Every line of the data should be retyped with no difference from the original.

| Extracted data |
#####
/-- AMOV, AADD, ALEA, ASETM, and what a post-increment gives in each mode (R257 to R259). -/
def Obligations.AddressRegisters : Prop := Sys2Proof.Rules.AddressRegisters ∧ Sys2Proof.Rules.PostIncrement

/-- Loads that pass their checks issue, in scalar, vector, strided and gathered form (R260 to R266). What the spec leaves open in it is the model's choice or reading: log entries 38, 40, 45. -/
def Obligations.LoadsIssue : Prop := Sys2Proof.Rules.PlainLoads ∧ Sys2Proof.Rules.LoadIssue ∧ Sys2Proof.Rules.LaneLoads

/-- Consuming loads and FEWAIT take full granules, and hold while one is empty (R51, R261, R272). What the spec leaves open in it is the model's choice or reading: log entry 41. -/
def Obligations.FullEmpty : Prop := Sys2Proof.Rules.ConsumingLoads ∧ Sys2Proof.Rules.FullEmptyWait

/-- Stores that pass their checks join their store queue; a prefetch does nothing but its post-increment (R263 to R268). What the spec leaves open in it is the model's choice or reading: log entries 38, 45. -/
def Obligations.StoresIssue : Prop := Sys2Proof.Rules.Stores ∧ Sys2Proof.Rules.Prefetch

/-- Accesses that must be aligned and are not trap (R260, R261, R263 to R267, R269, R270, R272). What the spec leaves open in it is the model's choice or reading: log entry 45. -/
def Obligations.Alignment : Prop := Sys2Proof.Rules.Alignment

/-- AMO and CAS issue, and what each writes (R42, R269, R270). What the spec leaves open in it is the model's choice or reading: log entry 31. -/
def Obligations.Atomics : Prop := Sys2Proof.Rules.Atomics ∧ Sys2Proof.Rules.AtomicValues

/-- A store that drains changes exactly its own bytes (R130, R49). What the spec leaves open in it is the model's choice or reading: log entries 42, 43. -/
def Obligations.StoreDrains : Prop := Sys2Proof.Rules.StoreDrains

/-- A load performs granule by granule; an atomic reads and writes in one step, and changes no other byte (R130, R269, R270). What the spec leaves open in it is the model's choice or reading: log entries 11, 22, 40, 50. -/
def Obligations.LoadsAndAtomicsPerform : Prop := Sys2Proof.Rules.LoadPerforms ∧ Sys2Proof.Rules.AtomicActs

/-- ARRIVE, APPLY and JOIN change no byte's latest write (R130, R132, R134). -/
def Obligations.OrderSteps : Prop := Sys2Proof.Rules.OrderSteps

/-- Interlocked results and multicast stores land (R54, R68, R275). What the spec leaves open in it is the model's choice or reading: log entry 46. -/
def Obligations.ResultsAndMulticastLand : Prop := Sys2Proof.Rules.InterlockedLands ∧ Sys2Proof.Rules.MulticastLands

/-- FENCE and WAIT hold until their condition holds, and then complete without changing a byte (R134, R135, R276). What the spec leaves open in it is the model's choice or reading: log entry 44. -/
def Obligations.FencesAndWaits : Prop := Sys2Proof.Rules.Fences ∧ Sys2Proof.Rules.Waits

/-- Named barriers, at issue, at the record and at their wait, and snapshots (R277, R278, R280, R356). What the spec leaves open in it is the model's choice or reading: log entries 18, 54, 55. -/
def Obligations.Barriers : Prop := Sys2Proof.Rules.BarrierOperations ∧ Sys2Proof.Rules.BarrierRecord ∧ Sys2Proof.Rules.BarrierWait ∧ Sys2Proof.Rules.Snapshots

/-- COPY, COPYM and RELAY issue; RELAY traps on a bad shape, all three on a window out of reach (R68, R229, R232, R233, R235, R236, R238). What the spec leaves open in it is the model's choice or reading: log entries 60, 61, 64, 65. -/
def Obligations.CopyCommands : Prop := Sys2Proof.Rules.CopyCommands ∧ Sys2Proof.Rules.RelayCommand

/-- Tensor commands issue when their shapes, claims and room allow it; PLACEQ's faults (R229, R232, R239, R244). What the spec leaves open in it is the model's choice or reading: log entries 60, 61, 62, 75. -/
def Obligations.TensorCommands : Prop := Sys2Proof.Rules.TensorCommands ∧ Sys2Proof.Rules.PlaceqFaults

/-- KVFIND, KVAPP, KVFREE, SETBAND and ATTN issue their command; the steps of a KVAPP (R98, R100, R102, R103, R245 to R247). What the spec leaves open in it is the model's choice or reading: log entries 60, 61, 79, 81, 147. -/
def Obligations.AttentionAndLocator : Prop := Sys2Proof.Rules.LocatorCommands ∧ Sys2Proof.Rules.KvAppend ∧ Sys2Proof.Rules.Attention ∧ Sys2Proof.Rules.Allocations ∧ Sys2Proof.Rules.AppendSteps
#####
| Your solution |
/-- AMOV, AADD, ALEA, ASETM, and what a post-increment gives in each mode (R257 to R259). -/
def Obligations.AddressRegisters : Prop := Sys2Proof.Rules.AddressRegisters ∧ Sys2Proof.Rules.PostIncrement

/-- Loads that pass their checks issue, in scalar, vector, strided and gathered form (R260 to R266). What the spec leaves open in it is the model's choice or reading: log entries 38, 40, 45. -/
def Obligations.LoadsIssue : Prop := Sys2Proof.Rules.PlainLoads ∧ Sys2Proof.Rules.LoadIssue ∧ Sys2Proof.Rules.LaneLoads

/-- Consuming loads and FEWAIT take full granules, and hold while one is empty (R51, R261, R272). What the spec leaves open in it is the model's choice or reading: log entry 41. -/
def Obligations.FullEmpty : Prop := Sys2Proof.Rules.ConsumingLoads ∧ Sys2Proof.Rules.FullEmptyWait

/-- Stores that pass their checks join their store queue; a prefetch does nothing but its post-increment (R263 to R268). What the spec leaves open in it is the model's choice or reading: log entries 38, 45. -/
def Obligations.StoresIssue : Prop := Sys2Proof.Rules.Stores ∧ Sys2Proof.Rules.Prefetch

/-- Accesses that must be aligned and are not trap (R260, R261, R263 to R267, R269, R270, R272). What the spec leaves open in it is the model's choice or reading: log entry 45. -/
def Obligations.Alignment : Prop := Sys2Proof.Rules.Alignment

/-- AMO and CAS issue, and what each writes (R42, R269, R270). What the spec leaves open in it is the model's choice or reading: log entry 31. -/
def Obligations.Atomics : Prop := Sys2Proof.Rules.Atomics ∧ Sys2Proof.Rules.AtomicValues

/-- A store that drains changes exactly its own bytes (R130, R49). What the spec leaves open in it is the model's choice or reading: log entries 42, 43. -/
def Obligations.StoreDrains : Prop := Sys2Proof.Rules.StoreDrains

/-- A load performs granule by granule; an atomic reads and writes in one step, and changes no other byte (R130, R269, R270). What the spec leaves open in it is the model's choice or reading: log entries 11, 22, 40, 50. -/
def Obligations.LoadsAndAtomicsPerform : Prop := Sys2Proof.Rules.LoadPerforms ∧ Sys2Proof.Rules.AtomicActs

/-- ARRIVE, APPLY and JOIN change no byte's latest write (R130, R132, R134). -/
def Obligations.OrderSteps : Prop := Sys2Proof.Rules.OrderSteps

/-- Interlocked results and multicast stores land (R54, R68, R275). What the spec leaves open in it is the model's choice or reading: log entry 46. -/
def Obligations.ResultsAndMulticastLand : Prop := Sys2Proof.Rules.InterlockedLands ∧ Sys2Proof.Rules.MulticastLands

/-- FENCE and WAIT hold until their condition holds, and then complete without changing a byte (R134, R135, R276). What the spec leaves open in it is the model's choice or reading: log entry 44. -/
def Obligations.FencesAndWaits : Prop := Sys2Proof.Rules.Fences ∧ Sys2Proof.Rules.Waits

/-- Named barriers, at issue, at the record and at their wait, and snapshots (R277, R278, R280, R356). What the spec leaves open in it is the model's choice or reading: log entries 18, 54, 55. -/
def Obligations.Barriers : Prop := Sys2Proof.Rules.BarrierOperations ∧ Sys2Proof.Rules.BarrierRecord ∧ Sys2Proof.Rules.BarrierWait ∧ Sys2Proof.Rules.Snapshots

/-- COPY, COPYM and RELAY issue; RELAY traps on a bad shape, all three on a window out of reach (R68, R229, R232, R233, R235, R236, R238). What the spec leaves open in it is the model's choice or reading: log entries 60, 61, 64, 65. -/
def Obligations.CopyCommands : Prop := Sys2Proof.Rules.CopyCommands ∧ Sys2Proof.Rules.RelayCommand

/-- Tensor commands issue when their shapes, claims and room allow it; PLACEQ's faults (R229, R232, R239, R244). What the spec leaves open in it is the model's choice or reading: log entries 60, 61, 62, 75. -/
def Obligations.TensorCommands : Prop := Sys2Proof.Rules.TensorCommands ∧ Sys2Proof.Rules.PlaceqFaults

/-- KVFIND, KVAPP, KVFREE, SETBAND and ATTN issue their command; the steps of a KVAPP (R98, R100, R102, R103, R245 to R247). What the spec leaves open in it is the model's choice or reading: log entries 60, 61, 79, 81, 147. -/
def Obligations.AttentionAndLocator : Prop := Sys2Proof.Rules.LocatorCommands ∧ Sys2Proof.Rules.KvAppend ∧ Sys2Proof.Rules.Attention ∧ Sys2Proof.Rules.Allocations ∧ Sys2Proof.Rules.AppendSteps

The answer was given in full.